▸ **About this exercise**:
After finding the line containing "R260; 10 R288, R289; 13 R325 to R346). -/" below, please output that line and each following one through the line containing "The effective tolerance;", exactly as written.

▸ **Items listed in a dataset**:
-- ==== Sys2Proof/Machine/Power.lean ====
section
/-! DEFINITION. Power states, wake, operating points, sleep time, retention, temperature and tamper inputs (01 R17, R18; 09 R259,
R260; 10 R288, R289; 13 R325 to R346). -/

namespace Sys2Proof.Machine

/-! ### The effective tolerance and the next event (R327, R328) -/

def State.powerSec (s : State) : PowerSec := match s.img.image with | some i => i.power | none => {}

/-- The tolerances of the ACTIVE tenants, by tenant. -/
def State.tolerances (s : State) : List (TenantId × Nat) :=
  (allFin 256).filterMap (fun t => if (s.tenant t).st = .active then some (t, (s.tenant t).latTol) else none)

/-- The effective tolerance; 0xFFFF_FFFF is "any". -/
def State.effTol (s : State) : Nat := (s.tolerances.map (fun e => e.2)).foldl Nat.min s.power.latFloor

/-- PWR_EFF_TOL. -/
def State.effTolView (s : State) : Word :=
  let ns := s.effTol
  let floor : Bool := s.power.latFloor = ns
  let t := if floor then 0 else match s.tolerances.find? (fun e => e.2 = ns) with | some e => e.1.val | none => 0
  pack [(b2n floor, 40), (t, 32), (ns, 0)]

/-- The next calendar slot of a periodic handle whose device is neither suspended nor detached (Table 13.3): a handle that lost its
context is open and counts too. -/
def State.slotEvent (s : State) (f : Flow) : List Nat :=
  match f.resv, s.dev? f.dev with
  | some r, some d => if d.suspended || f.st = .detached then [] else [s.frameStart (r.nextDue (s.frames.f + 1))]
  | _, _ => []

/-- The starts of the intervals that fetched ISO TDs target. -/
def State.isoEvents (s : State) (f : Flow) : List Nat :=
  f.live.filterMap (fun d => d.interval.bind (fun n => if s.frames.f < n then some (s.frameStart n) else none))

/-- The gate edge at which the window opens of a flow whose transaction waits only for GATE_OPEN or WINDOW. -/
def State.gateEvent (s : State) (f : Flow) : List Nat :=
  let m := s.missingFlags f .issue
  if m = 0 || m &&& ~~~(0x108#16) ≠ 0 then []
  else
    let q := vget s.sluice.ports f.dev.port
    let l := if q.state = .pending && q.switchAt ≤ s.time.now
      then GateList.ahead { base := q.switchAt, entries := q.admin } s.time.now
      else match q.oper with | some g => g.ahead s.time.now | none => []
    let starts := (l.foldl (fun (a : Nat × List Nat) e => (a.1 + e.ns, a.2 ++ [a.1 + e.ns])) (s.time.now, [])).2
    let fits := fun (t : Nat) => match s.nextTx f with
      | some r => s.fitsAt f.dev.port (some (s.tcOf f)) (s.duration f r.2) t
      | none => gateOk (some (s.tcOf f)) (q.maskAt t)
    (starts.find? fits).toList

/-- The due times of delays: those of the wheel and the overflow list, PTM dialogues, quarantine windows. -/
def State.delayEvents (s : State) : List Nat :=
  s.sched.wheel.map (fun (d : Delay) => d.due) ++ s.time.nextPtm.toList ++
  s.seals.counts.flatMap (fun e => e.2.map (fun t => t + 600000000000))

/-- The events of Table 13.3. -/
def State.events (s : State) : List Nat :=
  s.flows.flatMap (fun f => s.slotEvent f ++ s.isoEvents f ++ f.xs.flatMap (fun x => if x.status.isNone then x.expires.toList else []) ++
    s.gateEvent f) ++ s.delayEvents ++
  (allFin 16).flatMap (fun p => let q := vget s.sluice.ports p; if q.state = .pending then [q.switchAt] else [])

/-- The next scheduled event. -/
def State.nextEvent (s : State) : Option Nat :=
  match s.events with | [] => none | t :: l => some (l.foldl Nat.min t)

/-- PWR_NEXT_EVENT. -/
def State.nextEventView (s : State) : Word := match s.nextEvent with | some t => BitVec.ofNat 64 t | none => bits 63 0

/-! ### Permission (R329, Table 13.4) -/

/-- 1.1 × X, and E + 1.1 × X, in ns (Table 13.1). -/
def LpState.tol : LpState → Nat
  | .lp0 => 0 | .lp1 => 550 | .lp2 => 44000 | .lp3 => 990000
def LpState.room : LpState → Nat
  | .lp0 => 0 | .lp1 => 750 | .lp2 => 54000 | .lp3 => 1290000

/-- The device on a root port side leaves the side quiet (Table 13.2). -/
def Dev.quiet (d : Dev) (lp3 : Bool) : Bool :=
  d.reset = .none && d.resume = .none && (d.suspended || d.st = .failed || (!lp3 && (if d.id.ss then 1 ≤ d.linkU else d.l1)))
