-- ==== Sys2Proof/Machine/Dispatch.lean ====
section
/-! DEFINITION. The meaning of each command: one arm per row of the table. -/

namespace Sys2Proof.Machine
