/-- R266 to R271, Table 10.5: the handshake goes on step by step; a bad message or a failed request ends it with its detail. -/
def Obligations.HandshakeSteps : Prop :=
  ∀ (t : TenantId) (h : Fin 1024) (y : Handshake) (f : Flow) (s : State), s.hs? t h = some y → s.flow? t h = some f →
    (∀ q, y.step = .hello → s.reqOf f.dev (UsbReq.isTirael .hello) = some q →
      (∀ m, q.stage = 3 → q.failed = false → m.ok f.ep.addr = true → ∃ x z, exec (.hello t h .ok m) s = .next x ∧ x.hs? t h = some z ∧
        z.hello = some m ∧ z.step = .arith ∧ x.hasItem .sealArith (arithArg y.t y.h) = true ∧ x.flows = s.flows) ∧
      (∀ m, q.stage = 3 → q.failed = false → m.ok f.ep.addr = false → exec (.hello t h .ok m) s = .next ((Without s q).failSeal t h 1)) ∧
      (∀ m r, r ≠ .ok → exec (.hello t h r m) s = .next ((Without s q).failSeal t h 6))) ∧
    (∀ q, y.step = .keyShare → s.reqOf f.dev (UsbReq.isTirael .keyShare) = some q →
      (q.stage = 3 → q.failed = false → ∃ x z, exec (.keyShare t h .ok) s = .next x ∧ x.hs? t h = some z ∧ z.step = .confirm ∧
        x.reqOf f.dev (UsbReq.isTirael .confirm) ≠ none) ∧
      exec (.keyShare t h .stall) s = .next ((Without s q).failSeal t h 5) ∧
      exec (.keyShare t h .failed) s = .next ((Without s q).failSeal t h 6)) ∧
    (∀ q, y.step = .confirm → s.reqOf f.dev (UsbReq.isTirael .confirm) = some q → ∀ m,
      (q.stage = 3 → q.failed = false → confirmOk f.ep.addr m = true → ∃ x z, exec (.confirm t h .ok m) s = .next x ∧
        x.hs? t h = some z ∧ z.step = .verify ∧ z.confirm = m ∧ x.hasItem .sealArith (arithArg y.t y.h) = true) ∧
      (q.stage = 3 → q.failed = false → confirmOk f.ep.addr m = false →
        exec (.confirm t h .ok m) s = .next ((Without s q).failSeal t h 1)) ∧
      (∀ r, r ≠ .ok → exec (.confirm t h r m) s = .next ((Without s q).failSeal t h 6))) ∧
    (∀ q, y.step = .finish → y.t = t → y.h = h → s.reqOf f.dev (UsbReq.isTirael .finish) = some q → ∀ d, s.dev? f.dev = some d →
      (exec (.finish t h .stall) s = .next ((Without s q).failSeal t h 5)) ∧
      (∀ n, q.stage = 3 → q.failed = false → s.pinOf d.identity ≠ none → y.repin = false → f.key = none →
        s.freeEntry (s.share t).bank = some n → ∃ x g c, exec (.finish t h .ok) s = .next x ∧ x.flow? t h = some g ∧
        g.key = some c ∧ c.entry = n ∧ c.epoch = 0 ∧ c.seq = 0 ∧ c.unitLog2 = y.unitLog2 ∧ c.prk = y.prk ∧
        c.wrapped = keyWrap (digestBytes s.seals.wrapKey) (digestBytes y.prk) ∧ x.hs? t h = none) ∧
      (q.stage = 3 → q.failed = false → s.pinOf d.identity = none → s.peatUp = true → ∃ x z, exec (.finish t h .ok) s = .next x ∧
        x.hs? t h = some z ∧ z.step = .commit ∧ x.peat.queue = s.peat.queue ++ [{ body := .pin [(d.identity, y.leaf)] }] ∧
        x.flows = s.flows) ∧
      (q.stage = 3 → q.failed = false → s.pinOf d.identity = none → s.peatUp = false →
        exec (.finish t h .ok) s = .next ((Without s q).failSeal t h 8))) ∧
    (∀ u m d, s.itemCore .sealArith (arithArg t h) = some u → y.hello = some m → s.dev? f.dev = some d → y.step = .arith →
      let anchors := match s.sealSec with | some z => z.anchors | none => []
      ∃ x, exec (.sealArith (.handshake t h)) s = .next x ∧ (vget x.sched.cores u).op = none ∧
        (chainValid m.certs anchors = false → y.rekey = false → x.hs? t h = none) ∧
        (chainValid m.certs anchors = true → s.pinOf d.identity = none → ∃ z, x.hs? t h = some z ∧ z.step = .keyShare ∧
          z.leaf = Config.sha256 (m.certs.headD []) ∧ z.repin = false ∧ z.hello = some m ∧
          x.reqOf f.dev (UsbReq.isTirael .keyShare) ≠ none)) ∧
    (∀ u m, s.itemCore .sealArith (arithArg t h) = some u → y.hello = some m → y.step = .verify →
      let th2 := Config.sha256 (m.bytes ++ y.keyShare)
      let good := ecdsaVerify (certKey (m.certs.headD [])) th2 (y.confirm.drop 8)
      ∃ x, exec (.sealArith (.handshake t h)) s = .next x ∧ (vget x.sched.cores u).op = none ∧
        (good = true → ∃ z, x.hs? t h = some z ∧ z.step = .finish ∧ z.ephC = 0 ∧
          z.prk = digestOf (hkdfExtract (sha (m.bytes ++ y.keyShare ++ y.confirm)) (ecdh y.ephC m.ephP)) ∧
          x.reqOf f.dev (UsbReq.isTirael .finish) ≠ none) ∧
        (good = false → y.rekey = false → x.hs? t h = none ∧ x.seals.hsFails = Nat.min (s.seals.hsFails + 1) (2 ^ 32 - 1))) ∧
    (∀ n, y.rekey = false → let x := s.failSeal t h n
      x.hs? t h = none ∧ x.seals.hsFails = Nat.min (s.seals.hsFails + 1) (2 ^ 32 - 1) ∧
      (∀ u k g, s.flow? u k = some g → ∃ g', x.flow? u k = some g' ∧ g'.key = g.key))

/-- R276, R277, R280: rekeying and teardown of a sealed pipe. -/
def Obligations.RekeyAndTeardown : Prop :=
  ∀ (t : TenantId) (h : Fin 1024) (s : State),
    (∀ f k w o, s.flow? t h = some f → f.key = some k → Due s (.rekey t h) w o →
      (k.epoch ≠ 255 → ∃ x g, exec (.rekeyDeadline t h) s = .next x ∧ x.flow? t h = some g ∧
        g.key = some { k with deadline := none, rekeyDue := true } ∧
        (f.isIn = true → x.reqOf f.dev (UsbReq.isTirael .rekey) ≠ none)) ∧
      (k.epoch = 255 → s.hs? t h = none → s.sealStep1 t true = none → ∃ x z, exec (.rekeyDeadline t h) s = .next x ∧
        x.hs? t h = some z ∧ z.rekey = true)) ∧
    (s.delayUnit (.rekey t h) = none → exec (.rekeyDeadline t h) s = .next s) ∧
    (∀ f q r, s.flow? t h = some f → s.reqOf f.dev (fun a => a.isTirael .rekey && a.handshakes f.ep.addr) = some q →
      (r = .ok → q.stage = 3 ∧ q.failed = false) →
      exec (.rekey t h r) s = .next ((Without s q).modFlow t h (fun f =>
        { f with key := f.key.map (fun k => { k with rekeyDue := false }) }))) ∧
    (∀ d q r, s.reqOf d (UsbReq.isTirael .teardown) = some q → (r = .ok → q.stage = 3 ∧ q.failed = false) →
      exec (.teardown d r) s = .next (Without s q)) ∧
    (∀ d r, s.reqOf d (UsbReq.isTirael .teardown) = none → exec (.teardown d r) s = .next s) ∧
    (∀ cause send notify f, s.flow? t h = some f → ∃ g, (s.tearDown t h cause send notify).flow? t h = some g ∧ g.key = none ∧
      g.st = f.st ∧ (s.tearDown t h cause send notify).devs = s.devs)

/-- R311, R312, R321, R324: a level that rises while EN is 1 counts; one that falls leaves COUNT; a core claims its best pending
source and ends its service. -/
def Obligations.SourceLevelsAndCores : Prop :=
  ∀ (s : State),
    (∀ x : Src, x.listed = true → s.levelOf x = true → (s.irqSrc x).level = false → s.mgmtRuns = true → ∃ y,
      exec (.sourceLevelRise x) s = .next y ∧ (y.irqSrc x).level = true ∧ (y.irqSrc x).en = (s.irqSrc x).en ∧
      (y.irqSrc x).inService = (s.irqSrc x).inService ∧ y.flows = s.flows ∧ y.devs = s.devs ∧
      (y.irqSrc x).count = (if (s.irqSrc x).en then Nat.min ((s.irqSrc x).count + 1) 255 else (s.irqSrc x).count)) ∧
    (∀ x : Src, (s.irqSrc x).level = true → exec (.sourceLevelRise x) s = .next s) ∧
    (∀ x : Src, x.listed = true → s.levelOf x = true → (s.irqSrc x).level = false → s.mgmtRuns = false →
      exec (.sourceLevelRise x) s = .next (s.rouse .mgmt)) ∧
    (∀ x : Src, (∀ c n, x ≠ .core c n) → s.levelOf x = false → (s.irqSrc x).level = true → s.mgmtRuns = true →
      exec (.sourceLevelFall x) s = .next (s.modSrc x (fun y => { y with level := false }))) ∧
    (∀ c, (vget s.sched.cores c).op.isSome = true ∨ (vget s.sched.cores c).fenced = true ∨ s.mgmtRuns = false →
      exec (.coreClaim c) s = .next s) ∧
    (s.mgmtRuns = false → ∀ c, exec (.coreEoi c) s = .next s) ∧
    (s.mgmtRuns = true → ∀ c, (vget s.sched.cores c).op = none → (vget s.sched.cores c).fenced = false →
      (s.claimable (.core c) = none → exec (.coreClaim c) s = .next s) ∧
      (∀ x, s.claimable (.core c) = some x → ∃ y, exec (.coreClaim c) s = .next y ∧ (y.irqSrc x).count = 0 ∧
        (y.irqSrc x).inService = true ∧ s.pendingSrc x = true ∧ y.flows = s.flows)) ∧
    (s.mgmtRuns = true → ∀ c, (vget s.sched.cores c).claimed = [] → ∃ y, exec (.coreEoi c) s = .next y ∧ y.flows = s.flows ∧ ∀ n : Fin 16,
      (y.irqSrc (.core c n)).inService = ((s.irqSrc (.core c n)).inService && (s.irqSrc (.core c n)).level)) ∧
    (∀ (c : CoreId) (n : Fin 96) cnt at_, s.mgmtRuns = true → (vget s.sched.cores c).claimed = [(n.val, cnt, at_)] → (vget s.shared n).level = false → ∃ y,
      exec (.coreEoi c) s = .next y ∧ (vget y.shared n).inService = false ∧ (vget y.sched.cores c).claimed = [])

/-- R326, R329, R331, R338, R341: the controller enters the deepest state that is permitted, saves Keeper time on the way into
LP3, and any wake source takes it out; the PCIe link's low-power states follow what the host enabled. R340, R341: Keeper time
after LP3 is the saved value and the 32.768 kHz ticks counted, and the exit to LP0 ends with it. -/
def Obligations.PowerStatesAndSleep : Prop :=
  (∀ (s : State), let p := s.power
    (p.entering = true ∨ p.exiting = true ∨ p.lp = .lp3 → exec .lpEntry s = .next s) ∧
    (p.entering = false → p.exiting = false → p.lp = .lp0 →
      (s.permitted .lp1 = false → s.permitted .lp2 = false → s.permitted .lp3 = false → exec .lpEntry s = .next s) ∧
      (s.permitted .lp1 = true → s.permitted .lp2 = false → s.permitted .lp3 = false → ∃ x, exec .lpEntry s = .next x ∧ x.power.lp = .lp1 ∧
        x.power.padsHeld = p.padsHeld) ∧
      (s.permitted .lp2 = true → s.permitted .lp3 = false → ∃ x, exec .lpEntry s = .next x ∧ x.power.lp = .lp2 ∧ x.power.padsHeld = true ∧
        (vget x.power.resEntries 2) = (vget p.resEntries 2) + 1) ∧
      (s.permitted .lp3 = true → ∃ x, exec .lpEntry s = .next x ∧ x.power.lp = .lp0 ∧ x.power.entering = true ∧ x.power.padsHeld = true ∧
        x.power.opp = 0)) ∧
    (p.entering = true → ∃ x, exec .keeperSave s = .next x ∧ x.power.lp = .lp3 ∧ x.power.entering = false ∧
      x.power.saved = some s.time.now ∧ x.time = s.time ∧ x.power.wakeTimer = s.nextEvent.map (fun n => wakeTicks s.time.now n)) ∧
    (p.entering = false → exec .keeperSave s = .next s) ∧
    (∀ w q, w.val ≠ 5 → p.lp ≠ .lp0 ∨ p.entering = true ∨ p.exiting = true → ∃ x, exec (.wakeSource w q) s = .next x ∧
      x.power.causes.getLsbD w.val = true) ∧
    (∀ w q, w.val ≠ 5 → p.lp = .lp1 → p.entering = false → p.exiting = false → ∃ x, exec (.wakeSource w q) s = .next x ∧
      x.power.lp = .lp0 ∧ x.power.first = w.val ∧ x.power.last = .lp1) ∧
    (∀ w q, w.val ≠ 5 → Awake s → p.lp = .lp0 → p.entering = false → p.exiting = false → ∃ x, exec (.wakeSource w q) s = .next x ∧ x.power = p) ∧
    (p.lp = .lp3 → p.wakeTimer ≠ none → p.exiting = false → ∃ x, exec .wakeTimer s = .next x ∧ x.power.causes.getLsbD 8 = true) ∧
    (p.lp ≠ .lp3 → exec .wakeTimer s = .next s) ∧
    (s.link = .l0 → s.pf.bit 0x60 1 = true → exec .aspmL1Entry s = .next { s with link := .l1 }) ∧
    (s.link ≠ .l0 ∨ s.pf.bit 0x60 1 = false → exec .aspmL1Entry s = .next s) ∧
    (s.link = .l1 → s.pf.bit 0x278 2 = true → exec (.l1PmSubstateEntry true) s = .next { s with link := .l12 }) ∧
    (s.link = .l1 → s.pf.bit 0x278 3 = true → exec (.l1PmSubstateEntry false) s = .next { s with link := .l11 }) ∧
    (exec .xtal32Running s = .next { s with pins := { s.pins with xtal32 := true } })) ∧
  (∀ (n t0 : Nat) (s : State),
    (s.power.saved = none → exec (.keeperRestore n) s = .next s) ∧
    (s.power.saved = some t0 → s.power.exiting = true → (∀ i, (vget s.power.islands i).ready = true) → ∃ x,
      exec (.keeperRestore n) s = .next x ∧ x.time.now = addNs t0 ((s.time.frac + n * 30517578125000 + 500000000) / 1000000000) ∧
      x.power.saved = none ∧ x.power.exiting = false ∧ x.power.lp = .lp0 ∧ x.power.lastSleep = n % 2 ^ 48) ∧
    (s.power.saved = some t0 → s.power.exiting = false → exec (.keeperRestore n) s = .next s))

▸ **Reply to the exercise**:
R260; 10 R288, R289; 13 R325 to R346). -/

namespace Sys2Proof.Machine

/-! ### The effective tolerance and the next event (R327, R328) -/

def State.powerSec (s : State) : PowerSec := match s.img.image with | some i => i.power | none => {}

/-- The tolerances of the ACTIVE tenants, by tenant. -/
def State.tolerances (s : State) : List (TenantId × Nat) :=
  (allFin 256).filterMap (fun t => if (s.tenant t).st = .active then some (t, (s.tenant t).latTol) else none)

/-- The effective tolerance; 0xFFFF_FFFF is "any". -/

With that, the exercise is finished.